Listening to the air go out of a Fenway Park crowd is almost as satisfying as listening to the air go out of a Yankee Stadium crowd. Yesterday, Travis Hafner afforded me that feeling, and to the Pronkster, I say "thank you."
Hafner didn't need a grand slam in the ninth inning Tuesday night. The game was tied 8-8. A single would have sufficed. But Hafner strikes me as the kind of guy who considers a slice of pizza to be somewhere between one-fourth and one-half of the whole pie.
The Hafner slam, which gave the game its final score of 12-8, was the most satisfying moment of the game. But it might not have been the most important.
Boston used a five-run sixth inning to turn a 5-3 Indians lead into an 8-5 Red Sox cushion. In April and May, when Cleveland's offense was all but comatose, that would have been lights out. But once Arthur Rhodes was pulled after his second straight brutal outing against the Red Sox (three runs allowed in one-third of an inning), the bullpen shut Boston down the rest of the way.
It allowed the Tribe's offense to chip away at Boston's lead. An eighth-inning rally provided two runs and forced Boston manager Terry Francona to go to closer Keith Foulke earlier than he probably wanted to.
The game was a tense 8-7 score when Foulke allowed Jody Gerut to double off the Green Monster with one out in the ninth. Jhonny Peralta, quickly becoming one of Cleveland's best clutch hitters, worked the count full off Foulke and delivered a game-tying single to right field. Coco Crisp scored as a pinch-runner for Gerut.
Noticeably rattled by the blown save, Foulke's pitch count skyrocketed as he walked Grady Sizemore and Casey Blake to load the bases for Hafner.
Foulke got Hafner to 0-2 before leaving a pitch over the inside half of the plate, which he turned on.

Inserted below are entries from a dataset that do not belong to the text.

/-- A stream frame: header, padded payload, CRC-32C (R224, Table 8-2), complemented in a frame that its consumer had started when it
was aborted (R222). -/
def streamFrame (hub q : Nat) (f : Frame) : List Byte :=
  let body := octetsOfWords [0x01 * 2 ^ 24 + hub % 256 * 2 ^ 16 + q % 8192, f.word0, f.word1, f.discardedBefore]
    ++ padFour f.payload
  let crc := crc32c body
  body ++ natLE 4 (if f.cut then 2 ^ 32 - 1 - crc else crc)

/-- LAUNCH_EN of a launch word, Table 2-4. -/
def launchEn (w : Nat) : Bool := bitAt w 63
/-- TS_REQ of a launch word. -/
def launchTs (w : Nat) : Bool := bitAt w 62
/-- TS_ID of a launch word. -/
def launchId (w : Nat) : Nat := field w 15 0
/-- LAUNCH_T64 of a launch word. -/
def launchTime (w : Nat) : Nat := field w 127 64

/-- Frames whose cells [lo, hi) of the queue's order were moved to the spill region are marked (R216). -/
def markSpilled (lo hi : Nat) : Nat → List Frame → List Frame
  | _, [] => []
  | at_, f :: t =>
    let e := at_ + f.cells
    (if lo < hi && at_ < hi && lo < e then { f with spilled := true } else f) :: markSpilled lo hi e t

/-- The overlap of two intervals of cells. -/
def overlap (a b c d : Nat) : Nat := min b d - max a c

/-- Cells [lo, lo + k) leave a queue: head and spill region shrink by what they held of them. -/
def Queue.dropCells (x : Queue) (lo k : Nat) : Queue :=
  { x with
    headCells := x.headCells - overlap lo (lo + k) 0 x.headCells
    spillCells := x.spillCells - overlap lo (lo + k) x.headCells (x.headCells + x.spillCells) }

/-- A head that has fallen to 8 cells is refilled from the spill region to 16 (R216). -/
def Queue.refillHead (x : Queue) : Queue :=
  if x.spillCells = 0 ∨ 8 < x.headCells then x
  else
    let m := min (16 - x.headCells) x.spillCells
    { x with headCells := x.headCells + m, spillCells := x.spillCells - m }

/-- The cells of a queue in the pool (R216). -/
def Queue.onChip (x : Queue) : Nat := cellSum x.frames - x.spillCells

/-- The offset in cells and the index of the first frame that no consumer has started. -/
def firstFree : Nat → Nat → List Frame → Option (Nat × Nat)
  | _, _, [] => none
  | off, i, f :: t => if f.started then firstFree (off + f.cells) (i + 1) t else some (off, i)

/-- A frame taken out at an index, its count of losses handed to the next frame (R218). -/
def dropFrameAt (l : List Frame) (i : Nat) : List Frame × Nat :=
  match l.drop i with
  | [] => (l, 0)
  | [f] => (l.take i, f.discardedBefore + 1)
  | f :: g :: t =>
    (l.take i ++ { g with loss := true, discardedBefore := g.discardedBefore + f.discardedBefore + 1 } :: t, 0)

namespace State

/-- Every queue with frames or a configuration, in rising order. -/
def queueIds (s : State) : List Nat := s.queues.map (·.1)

As the line drive sailed down the right field line, I had visions of the game I attended last week at Jacobs Field. Same hitter, same pitcher, same inning, and Hafner hit a long drive that hooked foul.
I waited for Hafner's ball Tuesday night to hook foul, but, luckily, it never did. The ball would have been a double into the corner in Jacobs Field or most other parks, but thanks to Fenway's short right field wall, and the curve that leads to the ultra-short "Johnny Pesky Pole" in right field, Hafner's line drive was a grand slam.
It was Cleveland's first slam of the year. That it came against Jimmy Fallon's favorite team and clinched a series victory made it all the sweeter.